The hot cathode CRT was developed by Western Electric and marketed starting in 1922. This innovation greatly increased the electron flow due to thermionic emission.
The cathode can be either directly or indirectly heated. If directly heated, the filament is the sole cathode. This arrangement is simple and works well in fluorescent bulbs, but in sensitive applications it introduces ac hum. An indirectly heated hot cathode consists of a separate metal cylinder that surrounds the filament and is negatively biased so as to repel electrons, which boil off the cathode, sending a relatively powerful stream of these particles on the brief journey to the screen.

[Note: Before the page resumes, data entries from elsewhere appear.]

-- ==== Sys2Proof/Certificates/Slice0/Obligations.lean ====
section
/-! DEFINITION. The statements: what the commands of the block do, by the rules of the specification. -/

open Sys2Proof Sys2Proof.Machine

/-- The block's step: a command at the front of the queue runs on the state with the queue's rest, and is taken from it; with none waiting,
beacon time advances one nanosecond and nothing else changes (log entry 1). The table gives no command bits, so no word spells one. -/
def Obligations.StepRunsFront : Prop :=
  (∀ (c : Instr) (rest : List Instr) (s : State), step { s with pending := c :: rest } = exec c { s with pending := rest }) ∧
  (∀ s : State, s.pending = [] → step s = .next { s with time := { s.time with now := s.time.now + 1 } }) ∧
  ∀ (nbits w : Nat) (s : State), decodeTableWord nbits w = none ∧ s.withFetchWord nbits w = s

/-- R18, R430: at reset every memory lists nothing but what differs from zero, at strictly rising addresses: nothing at all. -/
def Obligations.MemoryCanonicalAtReset : Prop := State.reset.memOk ∧ State.reset.mem = {} ∧ State.reset.pending = []

/-- The invariant of memory: from every state whose memories are in canonical form, whatever waits in the queue, a step that answers a
next state leaves them in it. -/
def Obligations.MemoryCanonicalKept : Prop := ∀ s t : State, s.memOk → step s = .next t → t.memOk

/-- R5, R391: no command touches the queue of waiting commands, and none changes the fuses. -/
def Obligations.QueueAndFusesKept : Prop :=
  ∀ (i : Instr) (s t : State), exec i s = .next t → t.pending = s.pending ∧ t.fuse = s.fuse

/-- Every command that names only units the module has answers a next state, in every state: no command stops the block. -/
def Obligations.EveryCommandGoesOn : Prop :=
  ∀ (i : Instr) (s : State), i.wf = true → ∃ t, exec i s = .next t

set_option maxHeartbeats 4000000

/-- R105, R106, R111: an arithmetic, logic, select, class, special-function or move instruction of the brush unit writes its
function of each active lane into that lane of DST, keeps the inactive lanes, and changes nothing else. -/
def Obligations.BrushLanes : Prop :=
  ∀ (o : VOp) (psel r : Nat) (s : State), coreOk o.core = true →
    ∀ (i : Instr) (f : Brush → Nat → Lane),
      (i, f) ∈ ([
        (.vadd o, fun b k => arith2 o.bf16 addV (vlane b o.a k) (vlane b o.b k)),
        (.vsub o, fun b k => arith2 o.bf16 (fun x y => addV x (negV y)) (vlane b o.a k) (vlane b o.b k)),
        (.vmul o, fun b k => arith2 o.bf16 mulV (vlane b o.a k) (vlane b o.b k)),
        (.vfma o, fun b k => arith3 o.bf16 (vlane b o.a k) (vlane b o.b k) (vlane b o.c k)),
        (.vmax o, fun b k => arith2 o.bf16 maxV (vlane b o.a k) (vlane b o.b k)),
        (.vmin o, fun b k => arith2 o.bf16 minV (vlane b o.a k) (vlane b o.b k)),
        (.vabs o, fun b k => arith1 o.bf16 absV (vlane b o.a k)),
        (.vneg o, fun b k => arith1 o.bf16 negV (vlane b o.a k)),
        (.viadd o, fun b k => vlane b o.a k + vlane b o.b k),
        (.vimul o, fun b k => vlane b o.a k * vlane b o.b k),
        (.vand o, fun b k => vlane b o.a k &&& vlane b o.b k),
        (.vor o, fun b k => vlane b o.a k ||| vlane b o.b k),
        (.vxor o, fun b k => vlane b o.a k ^^^ vlane b o.b k),
        (.vsel o psel, fun b k => if (tgetD psel 0 b.p).getLsbD k then vlane b o.a k else vlane b o.b k),
        (.vclass o, fun b k => classOf (vlane b o.a k)),
        (.vexp2 o, fun b k => exp2Lane (vlane b o.a k)),
        (.vlog2 o, fun b k => log2Lane (vlane b o.a k)),
        (.vrcp o, fun b k => rcpLane (vlane b o.a k)),
        (.vsqrt o, fun b k => sqrt32 (val32 (vlane b o.a k))),
        (.vrsq o, fun b k => rsqLane (vlane b o.a k)),
        (.vtanh o, fun b k => tanhLane (vlane b o.a k)),
        (.vsigm o, fun b k => sigmLane (vlane b o.a k)),
        (.verf o, fun b k => erfLane (vlane b o.a k)),
        (.vsin o, fun b k => sinLane (vlane b o.a k)),
        (.vcos o, fun b k => cosLane (vlane b o.a k)),
        (.vbcast o r, fun b _ => (sreg b r).truncate 32),
        (.vshuf o, fun b k => vlane b o.a ((vlane b o.b k).toNat % 256))] : List (Instr × (Brush → Nat → Lane))) →
      ∃ t, exec i s = .next t ∧ vregOnly o.core o.dst s t ∧ t.free = s.free ∧
        ∀ k, k < 256 → vlane (coreOf t o.core).brush o.dst k =
          if laneOn (coreOf s o.core).brush o.pred k then f (coreOf s o.core).brush k else vlane (coreOf s o.core).brush o.dst k

/-- R111: a shift moves each active lane by the count in its lane of B: left, or right keeping the sign (log entry 33: the shift
right is arithmetic); a count of 32 or more, for which the spec states no result, gives the lane some value and changes nothing
else.

R111: VCMP writes the active lanes' bits of its predicate register by the condition, on FP32 values or on 32-bit two's
complement numbers, keeps the inactive lanes' bits, and changes nothing else. -/
def Obligations.BrushShiftsAndCompares : Prop :=
  (∀ (o : VOp) (s : State), coreOk o.core = true →
    ∀ (i : Instr) (f : Lane → Nat → Lane),
      (i, f) ∈ ([(.vshl o, fun x n => x <<< n), (.vshr o, fun x n => x.sshiftRight n)] : List (Instr × (Lane → Nat → Lane))) →
      ∃ t, exec i s = .next t ∧ vregOnly o.core o.dst s t ∧
        ∀ k, k < 256 →
          (laneOn (coreOf s o.core).brush o.pred k = false →
            vlane (coreOf t o.core).brush o.dst k = vlane (coreOf s o.core).brush o.dst k) ∧
          (laneOn (coreOf s o.core).brush o.pred k = true → (vlane (coreOf s o.core).brush o.b k).toNat < 32 →
            vlane (coreOf t o.core).brush o.dst k =
              f (vlane (coreOf s o.core).brush o.a k) (vlane (coreOf s o.core).brush o.b k).toNat)) ∧
  (∀ (o : VOp) (cond : CmpCond) (int : Bool) (pdst : Nat) (s : State), coreOk o.core = true →
    ∃ t, exec (.vcmp o cond int pdst) s = .next t ∧ brushOnly o.core s t ∧
      (coreOf t o.core).brush = { (coreOf s o.core).brush with p := (coreOf t o.core).brush.p } ∧
      (∀ r, r ≠ pdst → tget r (coreOf t o.core).brush.p = tget r (coreOf s o.core).brush.p) ∧
      ∀ k, k < 256 → (tgetD pdst 0 (coreOf t o.core).brush.p).getLsbD k =
        if laneOn (coreOf s o.core).brush o.pred k then
          (if int then condI cond (vlane (coreOf s o.core).brush o.a k) (vlane (coreOf s o.core).brush o.b k)
           else condV cond (val32 (vlane (coreOf s o.core).brush o.a k)) (val32 (vlane (coreOf s o.core).brush o.b k)))
        else (tgetD pdst 0 (coreOf s o.core).brush.p).getLsbD k)

/-- R112: a lane reduction combines the 256 lanes by one fixed tree, an inactive lane entering as the neutral value, and writes one
scalar register alone (the model's choice of a scalar register: log entry 31). -/
def Obligations.BrushReductions : Prop :=
  ∀ (o : VOp) (s : State), coreOk o.core = true →
    ∀ (i : Instr) (f : Brush → Nat),
      (i, f) ∈ ([(.vrsum o, fun b => (sumTree (reduceLanes b o 0)).toNat),
        (.vrmax o, fun b => (maxTree (reduceLanes b o negInf32)).toNat),
        (.vrmin o, fun b => (minTree (reduceLanes b o posInf32)).toNat),
        (.vrmaxexp o, fun b => (BitVec.ofInt 64 (maxExp b o)).toNat)] : List (Instr × (Brush → Nat))) →
      ∃ t, exec i s = .next t ∧ sregOnly o.core o.dst s t ∧
        sreg (coreOf t o.core).brush o.dst = BitVec.ofNat 64 (f (coreOf s o.core).brush)

/-- R55, R71 to R73, R107: VCVT between two formats writes each active lane's source value in the destination format, by SAT and the
rounding mode (to E8M0, for which the spec gives no conversion, as log entry 105 says); FREE stochastic rounding advances the
generators of the active lanes; NaN and Inf source values of active lanes are counted; nothing else changes.

R46, R47, R56, R111: VUNPACKMX of an MX format reads 256 packed elements and their eight block scales from the core's palette,
where both lie in it and no unit of them is poisoned, and writes each active lane the element's scaled value as FP32; nothing else
changes.

R56, R111: VPACKMX of an MX format writes, into ranges of the core's palette that lie in it, apart and in no offline span, the
256 packed elements (an active lane's rounded under its block's shared scale, an inactive lane's element kept) and one scale byte
for each block with an active lane; every other byte of memory and everything but the brush unit's generators is unchanged. -/
def Obligations.BrushConversions : Prop :=
  (∀ (o : VOp) (source format : Nat) (sat sr : Bool) (counter : Option (BitVec 64 × BitVec 32)) (s : State),
    coreOk o.core = true → source ≤ 12 → format ≤ 12 →
    let b := (coreOf s o.core).brush
    ∃ t, exec (.vcvt o source format sat sr counter) s = .next t ∧ brushOnly o.core s t ∧
      (coreOf t o.core).brush = { b with
        v := (coreOf t o.core).brush.v
        rng := (coreOf t o.core).brush.rng
        nanCount := min 0xFFFFFFFF (b.nanCount + countLanes fun k => laneOn b o.pred k && sourceVal source (vlane b o.a k) == .nan)
        infCount := min 0xFFFFFFFF (b.infCount + countLanes fun k =>
          laneOn b o.pred k && (sourceVal source (vlane b o.a k) == .inf true || sourceVal source (vlane b o.a k) == .inf false)) } ∧
      (∀ r, r ≠ o.dst → tget r (coreOf t o.core).brush.v = tget r b.v) ∧
      (∀ k, k < 256 → vlane (coreOf t o.core).brush o.dst k =
        if laneOn b o.pred k then BitVec.ofNat 32 (destBits format sat (laneMode s o b sr counter k) (sourceVal source (vlane b o.a k)))
        else vlane b o.dst k) ∧
      ∀ k, k < 256 → tget k (coreOf t o.core).brush.rng =
        if sr && counter.isNone && laneOn b o.pred k then some (xorshift (laneState s o.core b k)) else tget k b.rng) ∧
  (∀ (o : VOp) (format src scaleSrc : Nat) (s : State), coreOk o.core = true → isMx format = true →
    src + 32 * elemBits format ≤ paletteBytes → scaleSrc + 8 ≤ paletteBytes →
    readsPoison s .palette (o.core * 0x200000 + src) (32 * elemBits format) = false →
    readsPoison s .palette (o.core * 0x200000 + scaleSrc) 8 = false →
    ∃ t, exec (.vunpackmx o format src scaleSrc) s = .next t ∧ vregOnly o.core o.dst s t ∧
      ∀ k, k < 256 → vlane (coreOf t o.core).brush o.dst k =
        if laneOn (coreOf s o.core).brush o.pred k then
          round32 (scaleElem (mread (o.core * 0x200000 + scaleSrc + k / 32) s.mem.palette).toNat
            (decodeElem format (packedAt (elemBits format)
              (leNat (mreadN (o.core * 0x200000 + src) (32 * elemBits format) s.mem.palette)) k)))
        else vlane (coreOf s o.core).brush o.dst k) ∧
  (∀ (o : VOp) (format dest scaleDest : Nat) (sr : Bool) (counter : Option (BitVec 64 × BitVec 32)) (s : State),
    coreOk o.core = true → isMx format = true →
    dest + 32 * elemBits format ≤ paletteBytes → scaleDest + 8 ≤ paletteBytes →
    (dest + 32 * elemBits format ≤ scaleDest ∨ scaleDest + 8 ≤ dest) → (∀ a, isOffline s .palette a = false) →
    let b := (coreOf s o.core).brush
    let base := o.core * 0x200000
    let bits := elemBits format
    let lanes := fun k => ((List.range 32).map (· + 32 * k)).filter (laneOn b o.pred)
    let scale := fun k => mxScale format ((lanes k).map fun i => val32 (vlane b o.a i))
    ∃ t, exec (.vpackmx o format sr counter dest scaleDest) s = .next t ∧
      t = { s with cores := t.cores, mem := t.mem } ∧ (∀ q, q ≠ o.core → coreOf t q = coreOf s q) ∧
      coreOf t o.core = { coreOf s o.core with brush := { b with rng := (coreOf t o.core).brush.rng } } ∧
      t.mem.hbm = s.mem.hbm ∧ t.mem.acc = s.mem.acc ∧ t.mem.host = s.mem.host ∧ t.mem.poisonHbm = s.mem.poisonHbm ∧
      (∀ x, (x < base + dest ∨ base + dest + 32 * bits ≤ x) → (x < base + scaleDest ∨ base + scaleDest + 8 ≤ x) →
        mread x t.mem.palette = mread x s.mem.palette) ∧
      (∀ k, k < 8 → mread (base + scaleDest + k) t.mem.palette =
        if (lanes k).isEmpty then mread (base + scaleDest + k) s.mem.palette else BitVec.ofNat 8 (scale k)) ∧
      ∀ k, k < 256 → packedAt bits (leNat (mreadN (base + dest) (32 * bits) t.mem.palette)) k =
        if laneOn b o.pred k then mxElem format (scale (k / 32)) (laneMode s o b sr counter k) (val32 (vlane b o.a k)) % 2 ^ bits
        else packedAt bits (leNat (mreadN (base + dest) (32 * bits) s.mem.palette)) k)

/-- R111: VLD reads 256 consecutive words of the core's palette, VGATH the word at BASE plus each lane's offset in A, ACCRD 256
consecutive words of its accumulator memory, into the active lanes of DST; where each active lane's word lies in that memory and
no palette word read is poisoned. Nothing else changes.

R54, R58, R65, R107, R111: ACCRDX rounds 256 true-colour elements of the core's accumulator memory once each, an element's window
base being WINDOW_BASE plus its lane of A (log entry 116), into the active lanes of DST, where each active lane's element lies in the
memory: to FP32, and nothing else changes; or directly into an output format, the elements whose FP32 rounding is NaN or Inf being
counted, and nothing but the lane generators changes beside. -/
def Obligations.BrushLoads : Prop :=
  (∀ (o : VOp) (addr : Nat) (s : State), coreOk o.core = true →
    let b := (coreOf s o.core).brush
    let base := o.core * 0x200000
    (∀ (i : Instr) (f : Nat → Nat),
      (i, f) ∈ ([(.vld o addr, fun k => addr + 4 * k), (.vgath o addr, fun k => addr + (vlane b o.a k).toNat)] : List (Instr × (Nat → Nat))) →
      (∀ k, k < 256 → laneOn b o.pred k = true → f k + 4 ≤ paletteBytes ∧ readsPoison s .palette (base + f k) 4 = false) →
      ∃ t, exec i s = .next t ∧ vregOnly o.core o.dst s t ∧
        ∀ k, k < 256 → vlane (coreOf t o.core).brush o.dst k =
          if laneOn b o.pred k then BitVec.ofNat 32 (leNat (mreadN (base + f k) 4 s.mem.palette)) else vlane b o.dst k) ∧
    ((∀ k, k < 256 → laneOn b o.pred k = true → addr + 4 * k + 4 ≤ accBytes) →
      ∃ t, exec (.accrd o addr) s = .next t ∧ vregOnly o.core o.dst s t ∧
        ∀ k, k < 256 → vlane (coreOf t o.core).brush o.dst k =
          if laneOn b o.pred k then BitVec.ofNat 32 (leNat (mreadN (o.core * 0x20000 + (addr + 4 * k)) 4 s.mem.acc))
          else vlane b o.dst k)) ∧
  (∀ (o : VOp) (offset : Nat) (windowBase : Int) (s : State), coreOk o.core = true →
    (∀ k, k < 256 → laneOn (coreOf s o.core).brush o.pred k = true → offset + 16 * k + 16 ≤ accBytes) →
    let b := (coreOf s o.core).brush
    let v := fun k => exactVal (accElem s o.core (offset + 16 * k)) (windowBase + (vlane b o.a k).toInt)
    (∃ t, exec (.accrdx o offset ⟨windowBase, none⟩) s = .next t ∧ vregOnly o.core o.dst s t ∧
      ∀ k, k < 256 → vlane (coreOf t o.core).brush o.dst k = if laneOn b o.pred k then round32 (v k) else vlane b o.dst k) ∧
    ∀ f : OutForm, f.format ≤ 12 →
      ∃ t, exec (.accrdx o offset ⟨windowBase, some f⟩) s = .next t ∧ brushOnly o.core s t ∧
        (coreOf t o.core).brush = { b with
          v := (coreOf t o.core).brush.v
          rng := (coreOf t o.core).brush.rng
          nanCount := min 0xFFFFFFFF (b.nanCount + countLanes fun k => laneOn b o.pred k && isNan32 (round32 (v k)))
          infCount := min 0xFFFFFFFF (b.infCount + countLanes fun k => laneOn b o.pred k && isInf32 (round32 (v k))) } ∧
        (∀ r, r ≠ o.dst → tget r (coreOf t o.core).brush.v = tget r b.v) ∧
        ∀ k, k < 256 → vlane (coreOf t o.core).brush o.dst k =
          if laneOn b o.pred k then BitVec.ofNat 32 (destBits f.format f.sat (laneMode s o b f.sr f.counter k) (v k))
          else vlane b o.dst k)
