/-! tick -/

@[simp] theorem tick_pending : (tick s).pending = s.pending := rfl
@[simp] theorem tick_free : (tick s).free = s.free := rfl
@[simp] theorem tick_reports : (tick s).reports = s.reports := rfl
@[simp] theorem tick_time : (tick s).time = { s.time with now := s.time.now + 1 } := rfl
@[simp] theorem tick_pkg : (tick s).pkg = s.pkg := rfl
@[simp] theorem tick_fuse : (tick s).fuse = s.fuse := rfl
@[simp] theorem tick_flash : (tick s).flash = s.flash := rfl
@[simp] theorem tick_supplies : (tick s).supplies = s.supplies := rfl
@[simp] theorem tick_power : (tick s).power = s.power := rfl
@[simp] theorem tick_thermal : (tick s).thermal = s.thermal := rfl
@[simp] theorem tick_repair : (tick s).repair = s.repair := rfl
@[simp] theorem tick_units : (tick s).units = s.units := rfl
@[simp] theorem tick_keepers : (tick s).keepers = s.keepers := rfl
@[simp] theorem tick_log : (tick s).log = s.log := rfl
@[simp] theorem tick_mem : (tick s).mem = s.mem := rfl
@[simp] theorem tick_cores : (tick s).cores = s.cores := rfl
@[simp] theorem tick_regions : (tick s).regions = s.regions := rfl
@[simp] theorem tick_combine : (tick s).combine = s.combine := rfl
@[simp] theorem tick_jobs : (tick s).jobs = s.jobs := rfl
@[simp] theorem tick_nextJob : (tick s).nextJob = s.nextJob := rfl
@[simp] theorem tick_plans : (tick s).plans = s.plans := rfl
@[simp] theorem tick_nextPlan : (tick s).nextPlan = s.nextPlan := rfl
@[simp] theorem tick_rings : (tick s).rings = s.rings := rfl
@[simp] theorem tick_fnInc : (tick s).fnInc = s.fnInc := rfl
@[simp] theorem tick_parts : (tick s).parts = s.parts := rfl
@[simp] theorem tick_objects : (tick s).objects = s.objects := rfl
@[simp] theorem tick_hostWords : (tick s).hostWords = s.hostWords := rfl
@[simp] theorem tick_barriers : (tick s).barriers = s.barriers := rfl
@[simp] theorem tick_remoteOps : (tick s).remoteOps = s.remoteOps := rfl
@[simp] theorem tick_probes : (tick s).probes = s.probes := rfl
@[simp] theorem tick_channels : (tick s).channels = s.channels := rfl
@[simp] theorem tick_engines : (tick s).engines = s.engines := rfl
@[simp] theorem tick_proxies : (tick s).proxies = s.proxies := rfl
@[simp] theorem tick_creditOps : (tick s).creditOps = s.creditOps := rfl
@[simp] theorem tick_serving : (tick s).serving = s.serving := rfl
@[simp] theorem tick_lantern : (tick s).lantern = s.lantern := rfl
@[simp] theorem tick_out : (tick s).out = s.out := rfl

/-! writeSpace -/

@[simp] theorem writeSpace_pending (sp : Space) (key : Nat) (bs : List Byte) : (writeSpace sp key bs s).pending = s.pending := rfl
@[simp] theorem writeSpace_free (sp : Space) (key : Nat) (bs : List Byte) : (writeSpace sp key bs s).free = s.free := rfl
@[simp] theorem writeSpace_reports (sp : Space) (key : Nat) (bs : List Byte) : (writeSpace sp key bs s).reports = s.reports := rfl
@[simp] theorem writeSpace_time (sp : Space) (key : Nat) (bs : List Byte) : (writeSpace sp key bs s).time = s.time := rfl
@[simp] theorem writeSpace_pkg (sp : Space) (key : Nat) (bs : List Byte) : (writeSpace sp key bs s).pkg = s.pkg := rfl
@[simp] theorem writeSpace_fuse (sp : Space) (key : Nat) (bs : List Byte) : (writeSpace sp key bs s).fuse = s.fuse := rfl
@[simp] theorem writeSpace_flash (sp : Space) (key : Nat) (bs : List Byte) : (writeSpace sp key bs s).flash = s.flash := rfl
@[simp] theorem writeSpace_supplies (sp : Space) (key : Nat) (bs : List Byte) : (writeSpace sp key bs s).supplies = s.supplies := rfl
@[simp] theorem writeSpace_power (sp : Space) (key : Nat) (bs : List Byte) : (writeSpace sp key bs s).power = s.power := rfl
@[simp] theorem writeSpace_thermal (sp : Space) (key : Nat) (bs : List Byte) : (writeSpace sp key bs s).thermal = s.thermal := rfl
@[simp] theorem writeSpace_repair (sp : Space) (key : Nat) (bs : List Byte) : (writeSpace sp key bs s).repair = s.repair := rfl
@[simp] theorem writeSpace_units (sp : Space) (key : Nat) (bs : List Byte) : (writeSpace sp key bs s).units = s.units := rfl
@[simp] theorem writeSpace_keepers (sp : Space) (key : Nat) (bs : List Byte) : (writeSpace sp key bs s).keepers = s.keepers := rfl
@[simp] theorem writeSpace_log (sp : Space) (key : Nat) (bs : List Byte) : (writeSpace sp key bs s).log = s.log := rfl
@[simp] theorem writeSpace_cores (sp : Space) (key : Nat) (bs : List Byte) : (writeSpace sp key bs s).cores = s.cores := rfl
@[simp] theorem writeSpace_regions (sp : Space) (key : Nat) (bs : List Byte) : (writeSpace sp key bs s).regions = s.regions := rfl
@[simp] theorem writeSpace_combine (sp : Space) (key : Nat) (bs : List Byte) : (writeSpace sp key bs s).combine = s.combine := rfl
@[simp] theorem writeSpace_jobs (sp : Space) (key : Nat) (bs : List Byte) : (writeSpace sp key bs s).jobs = s.jobs := rfl
@[simp] theorem writeSpace_nextJob (sp : Space) (key : Nat) (bs : List Byte) : (writeSpace sp key bs s).nextJob = s.nextJob := rfl
@[simp] theorem writeSpace_plans (sp : Space) (key : Nat) (bs : List Byte) : (writeSpace sp key bs s).plans = s.plans := rfl
@[simp] theorem writeSpace_nextPlan (sp : Space) (key : Nat) (bs : List Byte) : (writeSpace sp key bs s).nextPlan = s.nextPlan := rfl
@[simp] theorem writeSpace_rings (sp : Space) (key : Nat) (bs : List Byte) : (writeSpace sp key bs s).rings = s.rings := rfl
@[simp] theorem writeSpace_fnInc (sp : Space) (key : Nat) (bs : List Byte) : (writeSpace sp key bs s).fnInc = s.fnInc := rfl
@[simp] theorem writeSpace_parts (sp : Space) (key : Nat) (bs : List Byte) : (writeSpace sp key bs s).parts = s.parts := rfl
@[simp] theorem writeSpace_objects (sp : Space) (key : Nat) (bs : List Byte) : (writeSpace sp key bs s).objects = s.objects := rfl
@[simp] theorem writeSpace_hostWords (sp : Space) (key : Nat) (bs : List Byte) : (writeSpace sp key bs s).hostWords = s.hostWords := rfl
@[simp] theorem writeSpace_barriers (sp : Space) (key : Nat) (bs : List Byte) : (writeSpace sp key bs s).barriers = s.barriers := rfl
@[simp] theorem writeSpace_remoteOps (sp : Space) (key : Nat) (bs : List Byte) : (writeSpace sp key bs s).remoteOps = s.remoteOps := rfl
@[simp] theorem writeSpace_probes (sp : Space) (key : Nat) (bs : List Byte) : (writeSpace sp key bs s).probes = s.probes := rfl
@[simp] theorem writeSpace_channels (sp : Space) (key : Nat) (bs : List Byte) : (writeSpace sp key bs s).channels = s.channels := rfl
@[simp] theorem writeSpace_engines (sp : Space) (key : Nat) (bs : List Byte) : (writeSpace sp key bs s).engines = s.engines := rfl
@[simp] theorem writeSpace_proxies (sp : Space) (key : Nat) (bs : List Byte) : (writeSpace sp key bs s).proxies = s.proxies := rfl
@[simp] theorem writeSpace_creditOps (sp : Space) (key : Nat) (bs : List Byte) : (writeSpace sp key bs s).creditOps = s.creditOps := rfl
@[simp] theorem writeSpace_serving (sp : Space) (key : Nat) (bs : List Byte) : (writeSpace sp key bs s).serving = s.serving := rfl
@[simp] theorem writeSpace_lantern (sp : Space) (key : Nat) (bs : List Byte) : (writeSpace sp key bs s).lantern = s.lantern := rfl
@[simp] theorem writeSpace_out (sp : Space) (key : Nat) (bs : List Byte) : (writeSpace sp key bs s).out = s.out := rfl

end Sys2Proof.Machine
end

Oscilloscopes have deflection plates as opposed to the deflection coils in TVs and computer monitors. Both work via the same principle – a beam of electrons deflects equally well when influenced by electrostatic or magnetic fields. TVs and computer monitors employ ramp-wave current in the deflection coils to move the electron beam horizontally, and at a slower rate vertically, so as to produce a raster on the screen. The intensity of the beam is varied to produce a full-tone picture, and beams from separate guns permit a color display. External circuitry blanks out the beam during the retrace so it won’t be a distraction.
As for the oscilloscope, two voltages are applied. To the vertical deflection plates is applied a fluctuating voltage that corresponds to the signal(s) applied to one or more analog channel inputs. To the horizontal deflection plates is applied the sweep voltage. A bright spot traces the waveform based on X-axis (time) and Y-axis (amplitude) calibrations. This works well except in the case of a repetitive signal, where the same location in the signal phase will not necessarily occur at a given point along the time axis. This causes multiple misaligned traces to appear so that a single coherent waveform doesn’t display.
The problem was overcome in 1946 when Tektronix introduced the Model 511 triggered sweep oscilloscope, which compares the vertical deflection signal or waveform amplitude level to a default or user defined threshold, which is the trigger level. Triggering is initiated when this threshold is crossed. The slope direction can also be selected.
Analog phosphor storage oscilloscopes differ from digital storage oscilloscopes, which store waveform events in solid-state memory. A conventional CRT used in an analog oscilloscope displays a waveform in real time, only as the event happens. One of the attributes of the phosphor applied during manufacture to the inside surface of the screen is its persistence. (Other attributes are brightness and color). Based on the type of phosphor, an image or waveform trace can persist from less than one microsecond to several seconds.
To look at a short-duration transient event, a long persistence phosphor is preferable, whereas high-frequency signals display better in a short-persistence phosphor. In long-persistence phosphors, the image lasts only a few seconds. If longer image retention is desired, a storage tube holds the image until it is intentionally erased. It has a metal mesh bonded to a dielectric layer, located inside the tube adjacent to the phosphor layer. This grid is held at constant potential, and it is illuminated by a secondary electron beam from what is known as a flood gun. This beam is not subject to fluctuation because it does not pass between the deflection plates.
The primary electron gun produces an image in the phosphor layer and also affects the grid so electrons from the flood gun pass through, maintaining the current image on the screen until external voltage intentionally applied to the mesh obliterates any memory of that image. In actual practice, the image slowly fades anyway because the flood gun neutralizes the voltage pattern on the storage grid. Image retention can be boosted by temporarily turning off the flood gun.